"Bordet, Simone" wrote:
>
> Hey Ole,
>
> > > since we have a similar issues (you with Timeouts, me with
> > TimerTasks), I
> > > would like to go more in deep, if you don't mind.
> >
> > Not at all. Very interesting discussion.
>
> Indeed !
>
> > The only problem I see with this is that most transactions are a lot
> > shorter than the timeout value so the queue could become quite big.
> > Consider a system doing 20 transactions per second, and almost all
> > transactions being very short but a few being long. Oleg Nitz would
> > like to set a 10-30 minute timeout as he has some long running
> > transactions. In case of a 30 minute timeout we would have
> > 20*30*60=36000 entries in the queue, most of whom would be cancelled
> > and waiting to reach the queue head. And we cannot start reusing
> > Timeout instances until they are out of the queue.
>
> I see.
> Is the following idea valuable in your opinion ?
> Say you have to wait 15 minutes for the first timeout to expire; you remove
> it from the queue and reinsert it immediately; in the meanwhile many
> timeouts created after it have been canceled (and when you cancel a timeout
> you put its expiration time to be less than now so that it is "expired"), so
> that the reinserted 15 minutes timeout will be now not on top of the queue
> (because all canceled ones "expires" before it) but in the middle. Then the
> normal doWork() will extract all canceled timeouts until it gets again on
> the 15 minutes one. You can decide to remove and reinsert it depending on
> the time left for it before expiring.
My first reaction to this was:
A) Changing expiration time of an element in the queue
could break the invariant.
B) Removing the front element and re-inserting it would
not ensure that all or some cancelled elements go to
the front of the queue. The cancelled node could be
in a branch of the tree that is touched neither by the
removal nor by the insertion.
Item A could be fixed: If the expiration time of a cancelled
entry is set to 0, we could create a more complex invariant
that would allow an expiration time of 0 anywhere in the tree.
The node addition algorithm should then be changed as it would
otherwise break the new invariant; and while it would still be
O(log(n)), the number of node swaps could be somewhat larger.

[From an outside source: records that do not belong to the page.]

-- ==== Sys2Proof/Tests/Slice0.lean ====
section
/-!
SUPPORT. Tests by name: the refusals of WellFormed, the frames that the manual writes out, single events of each block, and
for each statement with premises a witness that meets them.
-/

-- One theorem at a time: the kernel evaluations below would otherwise wait for one another in as many threads.
set_option Elab.async false

namespace Sys2Proof.Machine.Tests

/-! ## States and terms -/

/-- A powered part after its intervals, holding nothing. -/
def quietPart : State :=
  { State.reset with mport := { presented := none, quietSince := none }, journal := { readiness := .ready, head := 0, ring := [] } }

/-- A request of initiator 0 for words 0 and 1 of a line. -/
def request (kind : RequestKind) (tag : Tag) (line : LineAddr) : Request :=
  { kind := kind, initiator := 0, tag := tag, address := line ++ (0#3), count := 2, mask := 0xFF
    data := Vector.replicate 8 0xA5A5A5A5#32 }

/-- A journaled region over lines 0 to 0x3F at index 0, open to every initiator. -/
def journaledEntry : RegionEntry := ⟨true, 0, 0x3F, .journal, 0xFF⟩

/-- The tables with that region alone. -/
def oneRegion : Regions :=
  { active := (Vector.replicate 12 RegionEntry.invalid).set 0 journaledEntry
    staged := (Vector.replicate 12 RegionEntry.invalid).set 0 journaledEntry
    dirty := false
    software := Vector.replicate 12 .opened }

/-- A request in each place of custody: a JWRITE before its PRE-READ's answer, a write parked LINE behind it, and a write at the
intake head. -/
def traffic : State :=
  { quietPart with
    hport :=
      { taking := none, intake := [⟨request .write 0 0x20, none⟩], outstanding := [(0, 0), (0, 1), (0, 2)], offered := none }
    regions := oneRegion
    admission :=
      { waitList := [⟨request .write 1 0x10, .line, some 0, 0, some 1024, false, none⟩], held := none, stalledOn := none }
    tracker := { hosts := [⟨0, .jwrite 0 1, .pre, .outstanding, request .write 2 0x10, some 0⟩], restore := none }
    journal := { readiness := .ready, head := 0, ring := [some ⟨.reserved false, 1, 0x10, 0, 0⟩] }
    stack := { checkpoints := [⟨1, 0, 1⟩], nextEpoch := 2 }
    timer := { state := .running, elapsed := 5, divider := 7, period := 64 }
    params := { State.reset.params with dlEnable := true } }

/-- The write at the intake head. -/
def headWrite : Request := request .write 0 0x20

/-- A pre-image. -/
def lanes : LineData := Vector.replicate 8 0x11111111#32

/-- A rollback in RESTORE whose RESTORE is outstanding: two VALID records stand after the target's mark, with a VOID one
between them. -/
def restoring : State :=
  { quietPart with
    regions := oneRegion
    tracker := { hosts := [], restore := some ⟨0x12, 2, lanes, .outstanding⟩ }
    journal :=
      { readiness := .ready, head := 0
        ring := [some ⟨.valid lanes, 1, 0x10, 0, 0⟩, some ⟨.void, 1, 0x11, 0, 0⟩, some ⟨.valid lanes, 1, 0x12, 0, 0⟩] }
    stack := { checkpoints := [⟨1, 0, 3⟩], nextEpoch := 2 }
    engine := { state := .restore, span := some ⟨0, 3⟩, retry := false, stopping := false, lostrb := false }
    timer := { state := .suspended, elapsed := 0, divider := 0, period := 64 }
    params := { State.reset.params with dlEnable := true } }

/-- A failed rollback: the record at which it stopped is VALID. -/
def failed : State :=
  { restoring with
    tracker := { hosts := [], restore := none }
    engine := { state := .failed, span := none, retry := false, stopping := false, lostrb := false } }

/-- A live frame with the toggle that the link expects after reset. -/
def frame (payload : List Byte) : Frame := ⟨.live, false, payload⟩

/-! ## WellFormed refuses what is not an event of its row -/

theorem test_wf_frame_too_long : (Instr.identify (frame (List.replicate 41 0x00))).wellFormed = false := by decide
theorem test_wf_frame_of_40 : (Instr.identify (frame (List.replicate 40 0x00))).wellFormed = true := by decide
theorem test_wf_unknown_with_known_code : (Instr.unknownCommand 0x20#7 (frame [])).wellFormed = false := by decide
theorem test_wf_unknown_code : (Instr.unknownCommand 0x07#7 (frame [])).wellFormed = true := by decide
theorem test_wf_write_names_another : (Instr.writeDlEnable (frame [0x06, 0x00, 0x01])).wellFormed = false := by decide
theorem test_wf_write_names_own : (Instr.writeDlEnable (frame [0x05, 0x00, 0x01])).wellFormed = true := by decide
theorem test_wf_error_with_right_frame :
    (Instr.frameError .live (commandPeriodBits false 0x02#7 [])).wellFormed = false := by decide +kernel

/-! ## Frames the manual writes out (10.5, R191, R163) -/

theorem test_frame_write_param :
    frameBytes true 0x09#7 [0x04, 0x00, 0x08] = [0x89, 0x03, 0x04, 0x00, 0x08, 0x7C] := by decide +kernel
theorem test_frame_read_status : frameBytes false 0x02#7 [] = [0x02, 0x00, 0xFD] := by decide +kernel
theorem test_period_reads_frame :
    readPeriod (bitsOfBytes [0xC5, 0x89, 0x03, 0x04, 0x00, 0x08, 0x7C]) = .frame true 0x09#7 [0x04, 0x00, 0x08] := by
  decide +kernel
theorem test_period_wrong_crc : readPeriod (bitsOfBytes [0xC5, 0x89, 0x03, 0x04, 0x00, 0x08, 0x7D]) = .error := by
  decide +kernel
theorem test_period_short_frame : readPeriod (bitsOfBytes [0xC5, 0x89, 0x03, 0x04]) = .error := by decide +kernel
theorem test_period_no_marker : readPeriod (bitsOfBytes [0x00, 0x89]) = .ignored := by decide +kernel
theorem test_period_spells_write :
    periodCommand true .live (bitsOfBytes [0xC5, 0x89, 0x03, 0x04, 0x00, 0x08, 0x7C]) =
      some (.writeWaitLimit ⟨.live, true, [0x04, 0x00, 0x08]⟩) := by decide +kernel

/-! ## Single events -/

/-- The state after a command. -/
def after (c : Instr) (s : State) : State :=
  match exec c s with
  | .next t => t
  | .fault _ | .refused _ => s

/-- The count 0 is MALFORMED, whatever the pair (R3). -/
theorem test_take_malformed :
    (after (.takeRequest { headWrite with count := 0 }) traffic).hport.taking.map (fun x => x.answer.result) =
      some (.failed .malformed) := by decide +kernel

/-- The pair (0, 0) is outstanding (R3). -/
theorem test_take_tag_in_use :
    (after (.takeRequest headWrite) traffic).hport.taking.map (fun x => x.answer.result) = some (.failed .tagInUse) := by
  decide +kernel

Item B is not as easily fixed. I did some calculations on the
probability that a given cancelled node would be moved to the
root of the tree by an insertion. A rough calculation says
that it is about 1/(2^D(node)) where D(node) is the distance
of node to the root. So we could significantly raise the
probability of cancelled nodes reaching the root by moving
the cancelled node a fixed small number of steps closer to
the root.
> Anyway, this discussion is to clarify to myself the timeout mechanism for
> transactions, and to have a comparison for the TimerTasks. But if you can
> avoid log(n) complexity when canceling a task (given the performance
> constraints for the tm package) from the ideas of this discussion thread,
> I'm glad share those ideas.
Problem is that even removal of the front entry has log(n)
complexity. So while we save some processor time at
cancellation we still have to use this time when the
cancelled node reaches the front of the queue.
And the queue would be larger due to unremoved cancelled
entries, which means more time spent in all queue
operations. This could be made smaller by using some more
time at cancellation due to the probability calculation
above.
So IMHO immediate removal of cancelled nodes would be
better.
> Maybe will help adding a remove method on the Heap class I'll check in (now
> it is not present).
There is a problem with removing an arbitrary node from
the queue:
Unless we know the position of the node in the tree, we
would have to do a search for it first. That would be a
O(n) operation. To avoid this I have a field in all
timeout nodes that contain the index of the node in the
queue array, and whenever a node is moved in the tree,
its index field is updated. But this means that the
priority queue must know about the nodes it holds, and
interact with them.
If possible I would prefer shared code here.
But a more generic heap-based priority queue could be
slower.
I guess it all comes down to how you intend to use
the priority queue: If most of your TimerTasks stay
in the queue until reaching the front and only a few
are cancelled, it would probably be better to have
seperate code. But if a lot of your TimerTasks are
cancelled, having a common priority queue could be
best.
> Maybe better leave timeouts as they are.
> Maybe better settle this thoughts, take a pause and rethink again.
> Anyway thanks for your time.
I think this is worth thinking about. If we could
have common code and a common queue here, footprint
would be reduced and processor caches better utilized.
Best Regards,
Ole Husgaard.